- Exercise requirements: After locating the line that contains "simp [State.mappedAt, spanAddrs]" in the data below, set down exactly that line and each one after it through the line that contains "one instruction. -/", and nothing more.

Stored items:
┄┄┄┄┄┄

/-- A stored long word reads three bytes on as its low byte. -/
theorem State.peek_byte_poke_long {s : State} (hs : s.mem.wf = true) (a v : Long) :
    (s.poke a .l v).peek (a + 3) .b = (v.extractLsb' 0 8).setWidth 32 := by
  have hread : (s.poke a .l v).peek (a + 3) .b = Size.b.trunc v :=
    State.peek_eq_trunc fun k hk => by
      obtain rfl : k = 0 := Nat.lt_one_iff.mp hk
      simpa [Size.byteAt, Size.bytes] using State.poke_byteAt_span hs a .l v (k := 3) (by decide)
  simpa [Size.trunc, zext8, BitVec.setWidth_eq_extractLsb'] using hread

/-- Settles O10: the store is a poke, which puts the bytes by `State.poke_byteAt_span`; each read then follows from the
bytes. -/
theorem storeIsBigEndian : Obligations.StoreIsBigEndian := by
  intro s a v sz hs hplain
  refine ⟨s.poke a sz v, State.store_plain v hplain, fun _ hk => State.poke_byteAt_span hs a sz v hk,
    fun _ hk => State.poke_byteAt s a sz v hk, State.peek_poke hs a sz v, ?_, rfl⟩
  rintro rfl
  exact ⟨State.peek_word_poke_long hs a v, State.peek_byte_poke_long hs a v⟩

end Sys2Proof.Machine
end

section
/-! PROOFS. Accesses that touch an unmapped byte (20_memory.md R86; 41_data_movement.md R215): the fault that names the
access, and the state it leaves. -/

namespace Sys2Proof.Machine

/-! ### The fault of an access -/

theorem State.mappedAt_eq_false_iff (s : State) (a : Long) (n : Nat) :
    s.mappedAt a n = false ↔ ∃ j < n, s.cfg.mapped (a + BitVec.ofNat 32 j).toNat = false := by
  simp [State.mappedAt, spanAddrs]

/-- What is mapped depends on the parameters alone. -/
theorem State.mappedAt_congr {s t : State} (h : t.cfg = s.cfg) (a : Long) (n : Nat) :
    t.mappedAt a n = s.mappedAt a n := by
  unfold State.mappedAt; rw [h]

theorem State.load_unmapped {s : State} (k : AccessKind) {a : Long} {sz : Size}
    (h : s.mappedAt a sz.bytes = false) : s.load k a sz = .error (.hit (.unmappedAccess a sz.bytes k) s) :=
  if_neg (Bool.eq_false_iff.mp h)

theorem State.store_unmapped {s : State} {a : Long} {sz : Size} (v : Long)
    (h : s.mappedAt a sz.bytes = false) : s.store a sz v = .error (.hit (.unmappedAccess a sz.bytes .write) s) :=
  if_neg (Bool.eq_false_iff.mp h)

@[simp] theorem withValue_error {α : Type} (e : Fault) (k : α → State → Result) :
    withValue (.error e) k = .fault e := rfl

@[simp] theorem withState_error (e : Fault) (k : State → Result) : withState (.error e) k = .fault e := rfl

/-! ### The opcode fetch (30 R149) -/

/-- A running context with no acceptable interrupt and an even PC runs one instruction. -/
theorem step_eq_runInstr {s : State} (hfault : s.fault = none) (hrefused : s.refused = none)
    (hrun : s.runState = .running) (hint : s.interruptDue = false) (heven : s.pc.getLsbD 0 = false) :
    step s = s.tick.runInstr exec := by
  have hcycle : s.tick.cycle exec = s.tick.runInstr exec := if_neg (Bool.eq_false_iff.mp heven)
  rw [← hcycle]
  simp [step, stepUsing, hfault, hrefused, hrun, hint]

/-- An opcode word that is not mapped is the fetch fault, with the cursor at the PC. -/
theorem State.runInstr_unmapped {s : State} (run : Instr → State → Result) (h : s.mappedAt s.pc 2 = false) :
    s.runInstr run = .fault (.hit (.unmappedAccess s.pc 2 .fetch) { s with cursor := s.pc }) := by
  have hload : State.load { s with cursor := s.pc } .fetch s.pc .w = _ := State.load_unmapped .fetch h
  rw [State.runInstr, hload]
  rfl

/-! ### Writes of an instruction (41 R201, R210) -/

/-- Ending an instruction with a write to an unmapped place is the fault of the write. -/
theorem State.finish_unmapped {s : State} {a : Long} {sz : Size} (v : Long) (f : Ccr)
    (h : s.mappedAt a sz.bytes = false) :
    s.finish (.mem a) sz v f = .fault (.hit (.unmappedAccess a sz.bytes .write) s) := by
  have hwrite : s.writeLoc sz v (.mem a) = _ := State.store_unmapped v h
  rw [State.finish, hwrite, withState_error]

┄┄┄┄┄┄

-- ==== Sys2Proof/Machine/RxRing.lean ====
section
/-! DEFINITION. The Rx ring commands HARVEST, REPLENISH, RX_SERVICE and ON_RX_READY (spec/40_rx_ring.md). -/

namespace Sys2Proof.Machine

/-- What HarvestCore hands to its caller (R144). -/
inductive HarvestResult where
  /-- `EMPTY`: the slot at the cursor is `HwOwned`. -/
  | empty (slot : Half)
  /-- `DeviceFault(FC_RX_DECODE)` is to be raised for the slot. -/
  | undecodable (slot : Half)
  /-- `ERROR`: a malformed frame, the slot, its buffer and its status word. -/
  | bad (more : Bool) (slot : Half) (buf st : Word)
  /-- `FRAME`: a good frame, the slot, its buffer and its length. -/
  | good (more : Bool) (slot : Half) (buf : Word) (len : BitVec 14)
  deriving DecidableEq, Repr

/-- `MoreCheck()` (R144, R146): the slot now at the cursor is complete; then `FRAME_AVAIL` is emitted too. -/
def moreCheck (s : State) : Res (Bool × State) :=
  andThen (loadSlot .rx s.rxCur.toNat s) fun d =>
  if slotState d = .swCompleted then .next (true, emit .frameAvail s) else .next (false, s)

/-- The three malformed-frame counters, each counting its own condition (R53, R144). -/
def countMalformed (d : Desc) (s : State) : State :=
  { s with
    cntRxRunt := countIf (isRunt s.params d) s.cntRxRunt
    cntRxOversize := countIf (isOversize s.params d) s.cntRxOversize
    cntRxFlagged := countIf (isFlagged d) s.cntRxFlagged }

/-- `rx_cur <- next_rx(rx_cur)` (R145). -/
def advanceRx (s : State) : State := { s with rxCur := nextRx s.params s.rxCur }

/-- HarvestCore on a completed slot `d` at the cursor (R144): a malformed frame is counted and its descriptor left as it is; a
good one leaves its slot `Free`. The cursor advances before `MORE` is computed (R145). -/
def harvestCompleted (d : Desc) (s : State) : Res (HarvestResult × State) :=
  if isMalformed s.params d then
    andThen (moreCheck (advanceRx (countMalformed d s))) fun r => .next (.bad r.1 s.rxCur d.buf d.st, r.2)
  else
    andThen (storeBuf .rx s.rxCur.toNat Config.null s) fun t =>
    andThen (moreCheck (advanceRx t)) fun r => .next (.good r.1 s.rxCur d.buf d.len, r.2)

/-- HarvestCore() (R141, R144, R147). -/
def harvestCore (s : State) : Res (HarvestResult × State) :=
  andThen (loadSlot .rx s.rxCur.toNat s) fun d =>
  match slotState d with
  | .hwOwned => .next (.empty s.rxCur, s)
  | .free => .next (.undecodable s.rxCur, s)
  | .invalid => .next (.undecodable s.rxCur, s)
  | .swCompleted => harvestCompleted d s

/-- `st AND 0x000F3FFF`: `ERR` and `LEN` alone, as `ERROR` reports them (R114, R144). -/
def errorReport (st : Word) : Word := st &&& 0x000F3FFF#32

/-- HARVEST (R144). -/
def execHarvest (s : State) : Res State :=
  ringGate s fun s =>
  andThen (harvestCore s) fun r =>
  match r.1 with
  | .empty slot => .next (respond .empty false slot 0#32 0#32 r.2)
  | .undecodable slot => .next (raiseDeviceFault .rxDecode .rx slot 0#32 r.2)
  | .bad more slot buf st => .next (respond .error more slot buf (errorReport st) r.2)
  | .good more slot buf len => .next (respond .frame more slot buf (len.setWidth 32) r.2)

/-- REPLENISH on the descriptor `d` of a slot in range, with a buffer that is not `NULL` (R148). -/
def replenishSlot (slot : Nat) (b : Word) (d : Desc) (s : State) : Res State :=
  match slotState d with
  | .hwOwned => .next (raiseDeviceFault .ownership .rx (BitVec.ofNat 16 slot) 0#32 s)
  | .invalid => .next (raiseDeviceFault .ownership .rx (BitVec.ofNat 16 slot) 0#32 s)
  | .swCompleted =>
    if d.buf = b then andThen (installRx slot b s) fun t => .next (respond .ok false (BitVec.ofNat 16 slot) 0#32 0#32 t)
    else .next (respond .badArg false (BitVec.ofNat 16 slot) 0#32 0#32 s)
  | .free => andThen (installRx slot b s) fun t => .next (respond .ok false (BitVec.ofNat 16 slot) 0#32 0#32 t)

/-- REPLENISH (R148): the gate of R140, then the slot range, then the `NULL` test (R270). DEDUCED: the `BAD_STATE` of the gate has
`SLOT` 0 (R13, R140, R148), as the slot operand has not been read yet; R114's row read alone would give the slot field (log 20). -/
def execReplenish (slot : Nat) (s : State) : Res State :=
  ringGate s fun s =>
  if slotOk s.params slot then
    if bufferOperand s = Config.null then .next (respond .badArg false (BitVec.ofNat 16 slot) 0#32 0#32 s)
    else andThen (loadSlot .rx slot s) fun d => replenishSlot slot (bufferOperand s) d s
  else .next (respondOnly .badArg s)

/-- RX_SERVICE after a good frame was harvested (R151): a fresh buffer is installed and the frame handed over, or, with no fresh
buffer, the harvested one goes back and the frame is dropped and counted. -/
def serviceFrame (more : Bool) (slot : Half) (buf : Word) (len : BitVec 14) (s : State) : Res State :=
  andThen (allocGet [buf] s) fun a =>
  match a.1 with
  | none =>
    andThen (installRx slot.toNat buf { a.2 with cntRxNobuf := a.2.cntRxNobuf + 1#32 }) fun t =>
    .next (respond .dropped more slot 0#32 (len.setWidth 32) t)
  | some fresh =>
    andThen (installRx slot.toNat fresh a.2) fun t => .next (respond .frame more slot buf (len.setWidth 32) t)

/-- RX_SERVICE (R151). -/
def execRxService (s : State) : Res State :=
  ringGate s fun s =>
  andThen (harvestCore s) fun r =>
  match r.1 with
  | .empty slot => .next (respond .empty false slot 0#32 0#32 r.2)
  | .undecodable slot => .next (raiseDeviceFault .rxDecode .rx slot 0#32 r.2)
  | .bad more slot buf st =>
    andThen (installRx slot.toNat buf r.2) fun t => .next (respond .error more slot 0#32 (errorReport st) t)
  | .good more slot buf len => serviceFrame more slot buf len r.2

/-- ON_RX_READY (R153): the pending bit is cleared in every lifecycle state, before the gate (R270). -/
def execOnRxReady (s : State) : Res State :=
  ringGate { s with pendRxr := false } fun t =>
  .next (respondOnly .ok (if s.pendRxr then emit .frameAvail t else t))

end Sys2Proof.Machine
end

┄┄┄┄┄┄

- Response to the task:
  simp [State.mappedAt, spanAddrs]

/-- What is mapped depends on the parameters alone. -/
theorem State.mappedAt_congr {s t : State} (h : t.cfg = s.cfg) (a : Long) (n : Nat) :
    t.mappedAt a n = s.mappedAt a n := by
  unfold State.mappedAt; rw [h]

theorem State.load_unmapped {s : State} (k : AccessKind) {a : Long} {sz : Size}
    (h : s.mappedAt a sz.bytes = false) : s.load k a sz = .error (.hit (.unmappedAccess a sz.bytes k) s) :=
  if_neg (Bool.eq_false_iff.mp h)

theorem State.store_unmapped {s : State} {a : Long} {sz : Size} (v : Long)
    (h : s.mappedAt a sz.bytes = false) : s.store a sz v = .error (.hit (.unmappedAccess a sz.bytes .write) s) :=
  if_neg (Bool.eq_false_iff.mp h)

@[simp] theorem withValue_error {α : Type} (e : Fault) (k : α → State → Result) :
    withValue (.error e) k = .fault e := rfl

@[simp] theorem withState_error (e : Fault) (k : State → Result) : withState (.error e) k = .fault e := rfl

/-! ### The opcode fetch (30 R149) -/

/-- A running context with no acceptable interrupt and an even PC runs one instruction. -/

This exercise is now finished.